In the first few centuries that tea ceremonies were practiced in Japan, the participants used tea sets and utensils from China; after all, that's where the practice of serving tea originated. When tea ceremonies were the favored activity of the nobility, many people sought out expensive pieces from China. Showing off these extravagant tea sets became one of the main reasons for hosting a tea ceremony, and guests would spend hours looking at the fancy pieces. Many of these extraordinary pieces are now in museums.

One of Sen no Rikyu's influences on the practice of tea was doing away with these foreign and elaborate tea sets. Rikyu preferred very simple and rustic pieces from Japan, and if they had some kind of flaw, then so much the better -- trying to see beauty in the simple and the imperfect was one of Rikyu's goals throughout his work with the tea ceremony. Today there are many craftsmen in Japan that have studied the kind of ceremony utensils that Rikyu used, and people can visit their studios to examine the process of creating ceramic bowls.

Hosting a tea ceremony requires an immense amount of utensils and tools, and there's no shortage of craftsmen and manufacturers who provide the equipment. Collectors could probably spend the rest of their lives acquiring tea sets without ever lacking for something to buy. But for the purposes of this article, we'll cover just a few of the basics that are necessary for a tea ceremony. Depending on the season, hosts need a ro or a furo; a ro is a sunken hearth that is used in the winter, and a furo is a brazier, or a pan that is used in the summer months on an open fire.
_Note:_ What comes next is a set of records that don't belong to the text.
/-! ## Shapes and formats (R391, R392) -/

def shapeOut (i : TileIn) (ins : MIns) : Except Cause TileOut :=
  let lane0 := fun e v => i.c.lane v (16 * e)
  match ins with
  | .shsetH h v => .ok { i.start with wr := i.active.map fun e => Wr.h e h (lane0 e v) }
  | .shsetT t v => .ok { i.start with wr := (i.active.head?).toList.map fun e => Wr.t t ((lane0 e v).setWidth 64) }
  | .shgetH v h =>
    .ok { i.start with wr := [.v v (mask256 fun l => l % 16 == 0 && i.half.mask.getLsbD (l / 16))
      (laneTab fun l => i.sh (l / 16) h)] }
  | .shgetT v t =>
    .ok { i.start with wr := [.v v (mask256 fun l => l % 16 == 0 && i.half.mask.getLsbD (l / 16))
      (laneTab fun _ => (i.ta t).setWidth 32)] }
  | .fmtset x => .ok { i.start with wr := [.fmt (x.setWidth 64)] }
  | _ => .error illegalM

/-- The checks and the effect of an M-class instruction. -/
def tileOut (i : TileIn) (ins : MIns) : Except Cause TileOut :=
  match ins with
  | .mul op acc a b hA tA hB tB => mulOut i op acc a b hA tA hB tB
  | .quant sr tA hA tB hB => quantOut i sr tA hA tB hB
  | .deq tA hA tB hB => deqOut i tA hA tB hB
  | .cvt sat sr tA hA tB hB => tcvtOut i sat sr tA hA tB hB
  | .trans tA hA tB hB => transOut i tA hA tB hB
  | .zero tA hA => zeroOut i tA hA
  | .ew op brow tA hA tB hB => ewOut i op brow tA hA tB hB
  | .aczero a b hA => aczeroOut i a b hA
  | .acload a b tA hA => acloadOut i a b tA hA
  | .acdrain sat sr a b tA hA => acdrainOut i sat sr a b tA hA
  | .acalloc .. | .acfree .. | .acown .. => bankOut i ins
  | .shsetH .. | .shsetT .. | .shgetH .. | .shgetT .. | .fmtset _ => shapeOut i ins

/-- Whether the instruction runs on the array (15, its second paragraph). -/
def isArrayIns : MIns → Bool
  | .mul .. | .quant .. | .deq .. | .cvt .. | .trans .. | .zero .. | .ew .. | .aczero .. | .acload .. | .acdrain .. => true
  | _ => false

end Sys2Proof.Machine
end

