/-- Lanes of an atomic at their home slices, in lane order: values found, and flags (R220). -/
def atomicMem (s : Chip) (op : AtOp) (w : Nat) (unsigned : Bool) (ls : List AtLane) : List (Nat × Nat) × Flags × Chip :=
  ls.foldl (fun (st : List (Nat × Nat) × Flags × Chip) (l : AtLane) =>
    let (bs, s) := st.2.2.rdFree l.p w
    let old := leNat bs
    let (new, f) := atomicNew op w unsigned old l.o l.cmp
    let s := s.l2Access l.p l.rrpv
    (st.1 ++ [(l.lane, old)], st.2.1 ||| f, match new with | some x => s.wrMem l.p (leBytes w x) | none => s)) ([], 0, s)

/-- Lanes of a GANG-scope atomic at the scratchpads. -/
def atomicScratch (m : Memory) (op : AtOp) (w : Nat) (ls : List AtLane) : List (Nat × Nat) × Flags × Memory :=
  ls.foldl (fun (st : List (Nat × Nat) × Flags × Memory) (l : AtLane) =>
    let old := leNat (st.2.2.read 0 l.p w)
    let (new, f) := atomicNew op w false old l.o l.cmp
    (st.1 ++ [(l.lane, old)], st.2.1 ||| f, match new with | some x => st.2.2.write 0 l.p (leBytes w x) | none => st.2.2))
    ([], 0, m)

/-- Group lanes by word, keeping lane order (R220). -/
def groupLanes (ls : List AtLane) : List (List AtLane) :=
  (ls.map (·.p)).eraseDups.map fun p => ls.filter fun (l : AtLane) => l.p == p

/-- The plan of a probed atomic. -/
def atomicPlan (op : AtOp) (sc : Scope) (w : Nat) (d : Dst) (ls : List (AtLane × Target)) : DPlan :=
  let lanes := ls.map (·.1)
  match sc, d with
  | .gang, d => ⟨[], .gangAt op w lanes d⟩
  | _, .none => ⟨touchOf true (ls.map (·.2)), .send ((groupLanes lanes).map (PathOp.atomic op w))⟩
  | _, _ => ⟨touchOf true (ls.map (·.2)), .request (.atomic op w lanes)⟩

def scalarAtomic (s : Chip) (w : HalfId) (c : Ctx) (op : AtOp) (sc : Scope) (d : Nat) (a : Addr) (o : Src) :
    Except Cause DPlan × Chip :=
  let h := c.half w.spare
  let n := if op = .fadd then 4 else 8
  match probeLane s w c .atomic (sc == .gang) (sc != .gang) (lowEngine h) 0 (scalarVa h a) n n with
  | (.error x, s) => (.error x, s)
  | (.ok t, s) =>
    let l : AtLane := ⟨0, t.addr, (opv h o).toNat % 2 ^ (8 * n), (h.rdS d).toNat % 2 ^ (8 * n), cpInsert t.cp 1⟩
    (.ok (atomicPlan op sc n (if d = 0 then .none else .s d) [(l, t)]), s)

def vectorAtomic (s : Chip) (w : HalfId) (c : Ctx) (op : AtOp) (sc : Scope) (d : Dst) (a : Addr) (o : VSrc) :
    Except Cause DPlan × Chip :=
  let h := c.half w.spare
  match probeLanes s w c .atomic (sc == .gang) (sc != .gang) 4 (accessLanes c h .indexed a (BitVec.allOnes 256)) with
  | (.error x, s) => (.error x, s)
  | (.ok ts, s) =>
    let ov := fun (l : Nat) => match o with | .vec n => (c.lane n l).toNat | .all x => (opv h x).toNat % 2 ^ 32
    let cmp := fun (l : Nat) => match d with | .v n => (c.lane n l).toNat | _ => 0
    (.ok (atomicPlan op sc 4 d (ts.map fun x => (⟨x.1, x.2.2.addr, ov x.1, cmp x.1, cpInsert x.2.2.cp 1⟩, x.2.2))), s)

/-- Register writes of the values that an atomic returns. -/
def atomicWr (w : Nat) (d : Dst) (vals : List (Nat × Nat)) : List Wr :=
  match d with
  | .none => []
  | .s n => [.s n (BitVec.ofNat 64 ((vals.headD (0, 0)).2 % 2 ^ (8 * w)))]
  | .v n => [.v n (mask256 fun l => vals.any (·.1 == l))
      (laneTab fun l => match vals.find? (·.1 == l) with | some x => BitVec.ofNat 32 x.2 | none => 0)]

/-! ## Landings (R152 to R158, R284) -/

/-- Write a landing whose data is there; a scalar destination takes lanes 0 and 1, and 2 and 3 for FPOLL. -/
def landWrite (c : Ctx) (l : Landing) : Ctx :=
  let word := fun (k : Nat) => BitVec.ofNat 64 ((l.data.getD k 0).toNat + 2 ^ 32 * (l.data.getD (k + 1) 0).toNat)
  if l.dest ≥ 192 then c.wrV (l.dest - 192) l.lanes l.data
  else
    let h := c.half l.spare
    let h := if l.lanes.getLsbD 0 then h.wrS l.dest (word 0) else h
    c.setHalf l.spare (if l.lanes.getLsbD 2 then h.wrS (l.dest + 1) (word 2) else h)

/-- Whether a landing is due at the next bundle of its half (R152, R171); the program's landings wait while a handler runs (R281). -/
def Landing.isDue (l : Landing) (h : Half) (spare : Bool) : Bool :=
  !l.dropped && ((l.dueNow && l.hnd == (h.hm != 0)) || (l.spare == spare && (if h.hm = 0 then !l.hnd && decide (l.due ≤ h.count)
    else l.hnd && decide (l.due ≤ h.hcount))))

/-- Landings of a core that hold layby entries. -/
def laybyUsed (co : Core) : Nat :=
  co.ctxs.foldl (fun a e => a + (e.2.landings.filter fun (l : Landing) => !l.spilled).length)
    (co.orphans.filter fun e => !e.2.spilled).length

/-- Write a spilled landing's tag and data to its owner's save area (R157); a fault ends the owner's crew (11 R452). -/
def writeSpill (s : Chip) (d c x id : Nat) : Chip :=
  match s.ctx? d c x with
  | none => s
  | some k =>
    match s.launchOf k.task, k.landings.findIdx? (fun (l : Landing) => l.id == id) with
    | some l, some j =>
      match k.landings[j]? with
      | none => s
      | some ld =>
        let base := (l.saveVa k.task + 0x1000 + k.member * Config.imageBytes) % 2 ^ 64
        let tag := seg64 (0x2A000 + 64 * j) (ld.tag k)
        let data : List Seg := if ld.hasData then
            [(0xA000 + 1024 * j, ld.data.toList.flatMap fun v => leBytes 4 v.toNat)] else []
        match storeSegs s d l.asid k.task base (tag :: data) with
        | .ok s => s
        | .error (prot, va) =>
          match (s.core d c).crews.find? k.task with
          | some cr => endFaulted s d c cr.lowest (if prot then 4 else 3) (saveFaultRec s d c cr k prot va)
          | none => s
    | _, _ => s

/-- Spill one entry of another context (R157): of the context with the most entries, the entry with the latest landing. -/
def spillOne (s : Chip) (d c x : Nat) : Chip :=
  let held := fun (k : Ctx) => k.landings.filter fun (l : Landing) => !l.spilled
  let pick := (s.core d c).ctxs.foldl (fun (b : Option (Nat × Ctx)) e =>
    if e.1 = x ∨ (held e.2).isEmpty then b
    else match b with
      | none => some e
      | some y => if (held e.2).length > (held y.2).length then some e else b) none
  match pick with
  | none => s
  | some (y, k) =>
    let far := (held k).foldl (fun (b : Option Landing) (l : Landing) => match b with
      | none => some l
      | some m => if l.dist (k.half l.spare) > m.dist (k.half m.spare) then some l else b) none
    match far with
    | none => s
    | some l =>
      let s := s.setCtx d c y { k with landings := k.landings.map fun (m : Landing) =>
        if m.id = l.id then { m with spilled := true } else m }
      writeSpill s d c y l.id

/-- Make room for one more layby entry. -/
def makeRoom (s : Chip) (d c x : Nat) : Chip :=
  if laybyUsed (s.core d c) < Config.laybyEntries then s else spillOne s d c x

/-- Bring a context's spilled landings back to layby entries when it issues again (R157). -/
def unspill (s : Chip) (d c x : Nat) : Chip :=
  match s.ctx? d c x with
  | none => s
  | some k =>
    (k.landings.filter (·.spilled)).foldl (fun s (l : Landing) =>
      (makeRoom s d c x).modCtx d c x fun k => { k with landings := k.landings.map fun (m : Landing) =>
        if m.id = l.id then { m with spilled := false } else m }) s

/-! ## Data arriving for a landing (LOAD_DATA_ARRIVAL) -/

/-- The bytes that an operation of the path touches. -/
def PathOp.range : PathOp → Nat × Nat
  | .store p bs _ => (p, bs.length)
  | .atomic _ w ls => (match ls with | l :: _ => l.p | [] => 0, w)
  | .sync k p _ _ _ => (p, match k with | .dcset | .dcdec => 8 | .qresv | .qpush _ | .qpop => 64 | _ => 16)
  | .pref p _ _ => (p, 1)

def overlaps (a b : Nat × Nat) : Bool := decide (a.1 < b.1 + b.2) && decide (b.1 < a.1 + a.2)

def PathOp.isStore : PathOp → Bool
  | .store .. => true
  | _ => false

/-- A prefetch, which orders nothing (R398). -/
def PathOp.isPref : PathOp → Bool
  | .pref .. => true
  | _ => false
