-- ==== Sys2Proof/Machine/Sync.lean ====
section
/-! DEFINITION. Sync objects at their home slices (05 R109 to R118, R132, R133; 17 R418 to R422, R427), tasks created by SPAWN
and by queue nodes (R115, R116, 17 R428, R429), and barrier objects (17 R423 to R426). -/

namespace Sys2Proof.Machine
open Sys2Proof.Irnov

/-- Who sends a sync-object operation: a half of a context serving a task, and the address space of the task's launch. -/
structure Requester where
  half : HalfId
  task : Nat
  asid : Nat
deriving DecidableEq, Repr

/-- What a home slice answers (R117): an answer, or a wait with the object's owner. -/
inductive SyncRes where
  | answer (a : Answer)
  | wait (owner : Nat)
deriving DecidableEq, Repr

def Answer.ok (v : W64) : Answer := ⟨0, 0, v, [], 0, 0⟩
def Answer.status (code info : Nat) : Answer := ⟨code, info, 0, [], 0, 0⟩

/-- The two words of an object. -/
def objWords (s : Chip) (p : Nat) : Nat × Nat × Chip :=
  let (bs, s) := s.rdFree p 16
  (leNat (bs.take 8), leNat (bs.drop 8), s)

/-! ## Creating a task (17 R429, 05 R116) -/

/-- Word 0x00 of a record (04 R88). -/
def recWord0 (st port start held level die task : Nat) : Nat :=
  st * 2 ^ 61 + port * 2 ^ 60 + start * 2 ^ 59 + held * 2 ^ 58 + level * 2 ^ 53 + die * 2 ^ 50 + task

/-- SPAWN's steps for a launch slot (R429); the status code and INFO. -/
def createTask (s : Chip) (slot die : Nat) (l : Launch) (entry0 : W64) (gate : Bool) (arg : W64) (coord : Nat) :
    Nat × Nat × Chip :=
  if l.spawned ≥ l.spawncap then (9, 0, s)
  else if entry0.toNat % 32 ≠ 0 then (0x0A, 0, s)
  else
    let i := l.created
    match recAddr s l i with
    | none => (0x0E, i, s)
    | some (p, e) =>
      let id := taskId slot i
      let w0 := recWord0 (if gate then stUnstarted else stReady) (if l.port then 1 else 0) 0 (if l.held then 1 else 0)
        l.level die id
      let s := (s.noteRec p e true).put id p ([w0, 0, 0, arg.toNat, coord % 2 ^ 48, l.id * 2 ^ 32, 0, 0].flatMap (leBytes 8))
      let s := s.modLaunch slot fun l => { l with spawned := l.spawned + 1 }
      let s := if entry0 = 0 then s else s.modDie die fun y => { y with entry0 := y.entry0.put id entry0 }
      (0, id, if gate then s else s.enqueueTask id)

/-- The slot of the live launch with an id. -/
def slotOf (s : Chip) (id : Nat) : Option (Nat × Launch) :=
  List.find? (fun (e : Nat × Launch) => e.2.id == id) s.launches

/-! ## Queues (R112, R113, R422) -/

structure QHead where
  head : Nat
  tail : Nat
  base : Nat
  cap : Nat
  nthresh : Nat
  ntimer : Nat
  nmark : Nat
  nentry : W64
  nlaunch : Nat
  nerr : Bool
deriving DecidableEq, Repr

/-- A queue header as found. -/
def qHead (s : Chip) (p : Nat) : QHead × Chip :=
  let (bs, s) := s.rdFree p 64
  let w := fun (k : Nat) => leNat ((bs.drop (8 * k)).take 8)
  ({ head := w 0 % 2 ^ 32, tail := w 0 / 2 ^ 32, base := w 1, cap := 2 ^ min 20 (w 2 / 2 ^ 59)
     nthresh := w 2 / 2 ^ 32 % 2 ^ 16, ntimer := w 2 % 2 ^ 32, nmark := w 3 % 2 ^ 32, nentry := BitVec.ofNat 64 (w 4)
     nlaunch := w 5 % 2 ^ 32, nerr := (w 5).testBit 32 }, s)

def QHead.count (q : QHead) : Nat := (q.tail + 2 ^ 32 - q.head) % 2 ^ 32

/-- P of an entry for reading (and writing); none is MEMFAULT: no translation or permission, or poison (R422). -/
def qEntry (s : Chip) (p : Nat) (q : QHead) (asid n : Nat) (acc : Acc) : Option Nat × Chip :=
  match xlAgent s (homeDie p) asid ((q.base + 16 * (n % q.cap)) % 2 ^ 64) acc with
  | (.error _, s) => (none, s)
  | (.ok e, s) =>
    if (s.poisoned e 16).isSome then (none, s)
    else
      let va := (q.base + 16 * (n % q.cap)) % 2 ^ 64
      (some e, touchAt s (homeDie p) asid (if acc = .load then 2 else 1) [(va, e, 16)])

/-- The entry that an operation on a queue reads or writes beside the header. -/
def queueIndex (k : SyncKind) (q : QHead) : Option Nat :=
  match k with
  | .qresv | .qpush none => some q.tail
  | .qpush (some i) => some i
  | .qpop => some q.head
  | _ => none

/-- P of that entry. -/
def queueEntry (s : Chip) (k : SyncKind) (p asid : Nat) : Option Nat :=
  let q := (qHead s p).1
  (queueIndex k q).bind fun n => (qEntry s p q asid n .load).1

/-- Translating that entry at the home slice has to read a claimed line. -/
def queueWalkHeld (s : Chip) (k : SyncKind) (p asid : Nat) : Bool :=
  let q := (qHead s p).1
  match queueIndex k q with
  | some n => rangeWalkHeld s (homeDie p) asid ((q.base + 16 * (n % q.cap)) % 2 ^ 64) 16
  | none => false

/-- The ranges that an operation of the path touches: of a queue operation its entry too (08 R207). -/
def pathRanges (s : Chip) (asid : Nat) (op : PathOp) : List (Nat × Nat) :=
  op.range :: (match op with
    | .sync k p _ _ _ => match queueEntry s k p asid with | some e => [(e, 16)] | none => []
    | _ => [])

def opWalkHeld (s : Chip) (asid : Nat) (op : PathOp) : Bool :=
  match op with
  | .sync k p _ _ _ => queueWalkHeld s k p asid
  | _ => false

def setHeadTail (s : Chip) (p head tail : Nat) : Chip := s.wr64 p (BitVec.ofNat 64 (tail % 2 ^ 32 * 2 ^ 32 + head % 2 ^ 32))

/-! ## Nodes (R115, R116) -/

/-- Entries with FULL = 1 one after another from NMARK below TAIL. -/
def nodeRun (s : Chip) (p : Nat) (q : QHead) (asid : Nat) : Nat × Chip :=
  let left := (q.tail + 2 ^ 32 - q.nmark) % 2 ^ 32
  let rec go : Nat → Nat → Chip → Nat × Chip
    | 0, k, s => (k, s)
    | fuel + 1, k, s =>
      if k ≥ left then (k, s)
      else match qEntry s p q asid (q.nmark + k) .load with
        | (none, s) => (k, s)
        | (some e, s) => if (s.rd64 (e + 8)).getLsbD 63 then go fuel (k + 1) s else (k, s)
  go q.cap 0 s

/-- How many entries wait for a node at a queue (0 for a queue without one). -/
def nodeCount (s : Chip) (p asid : Nat) : Nat :=
  let q := (qHead s p).1
  if q.nthresh = 0 then 0 else (nodeRun s p q asid).1

/-- Spawn one node task handed n records; a failure sets NERR. -/
def spawnNode (s : Chip) (p : Nat) (va : W64) (asid : Nat) (q : QHead) (n : Nat) : Bool × Chip :=
  let fail := fun (s : Chip) => (false, s.wr64 (p + 0x28) (s.rd64 (p + 0x28) ||| 0x100000000))
  match slotOf s q.nlaunch with
  | none => fail s
  | some (slot, l) =>
    if l.asid ≠ asid ∨ q.nentry.toNat % 32 ≠ 0 then fail s
    else
      match createTask s slot (homeDie p) l q.nentry false va
          (n + q.nmark % 2 ^ 16 * 2 ^ 16 + q.nmark / 2 ^ 16 * 2 ^ 32) with
      | (0, _, s) => (true, s.wr64 (p + 0x18) (w64Put (s.rd64 (p + 0x18)) 0 32 ((q.nmark + n) % 2 ^ 32)))
      | (_, _, s) => fail s

def timerOf (y : Die) (slice p : Nat) : Option FlushTimer := y.timers.find? fun t => t.slice == slice && t.p == p

/-- Disarm a queue's flush timer; the oldest queue of the slice that waits for a timer arms it. -/
def disarm (s : Chip) (p : Nat) : Chip :=
  let sl := homeSlice p
  s.modDie (homeDie p) fun y =>
    let ts := y.timers.filter fun (t : FlushTimer) => !(t.slice == sl && t.p == p)
    let armed := (ts.filter fun (t : FlushTimer) => t.slice == sl && !t.waiting).length
    match (if armed < 16 then ts.findIdx? fun (t : FlushTimer) => t.slice == sl && t.waiting else none) with
    | some k => { y with timers := ts.modify k fun t => { t with waiting := false, fireAt := s.now + t.fireAt } }
    | none => { y with timers := ts }

/-- Arm a queue's flush timer. While it waits for one of the slice's timers, fireAt holds the time that it will run. -/
def arm (s : Chip) (p : Nat) (va : W64) (asid ntimer : Nat) : Chip :=
  let sl := homeSlice p
  s.modDie (homeDie p) fun y =>
    if ntimer = 0 ∨ (timerOf y sl p).isSome then y
    else
      let wait := decide ((y.timers.filter fun (t : FlushTimer) => t.slice == sl && !t.waiting).length ≥ 16)
      { y with timers := y.timers ++ [⟨sl, p, va, asid, if wait then ntimer else s.now + ntimer, wait⟩] }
The ro and the furo provide the heat for boiling the water for the tea.

The kama, or kettle, would be placed atop the ro or furo, full of water from the mizusashi, or water jug. As the water heats, the ceremony host would use additional water to wash the tea bowl, called a chawan. The host would then take the green tea from the usuki, the tea container, using a chashaku, or tea scoop. The host adds the powdered tea to the chawan, and then adds the boiling water with the hishaku, or ladle. Then, the host would take the chasen, a bamboo whisk, to stir the tea, which he would then present to the guests. Throughout the ceremony, several types of napkins and cleaning cloths would also be used.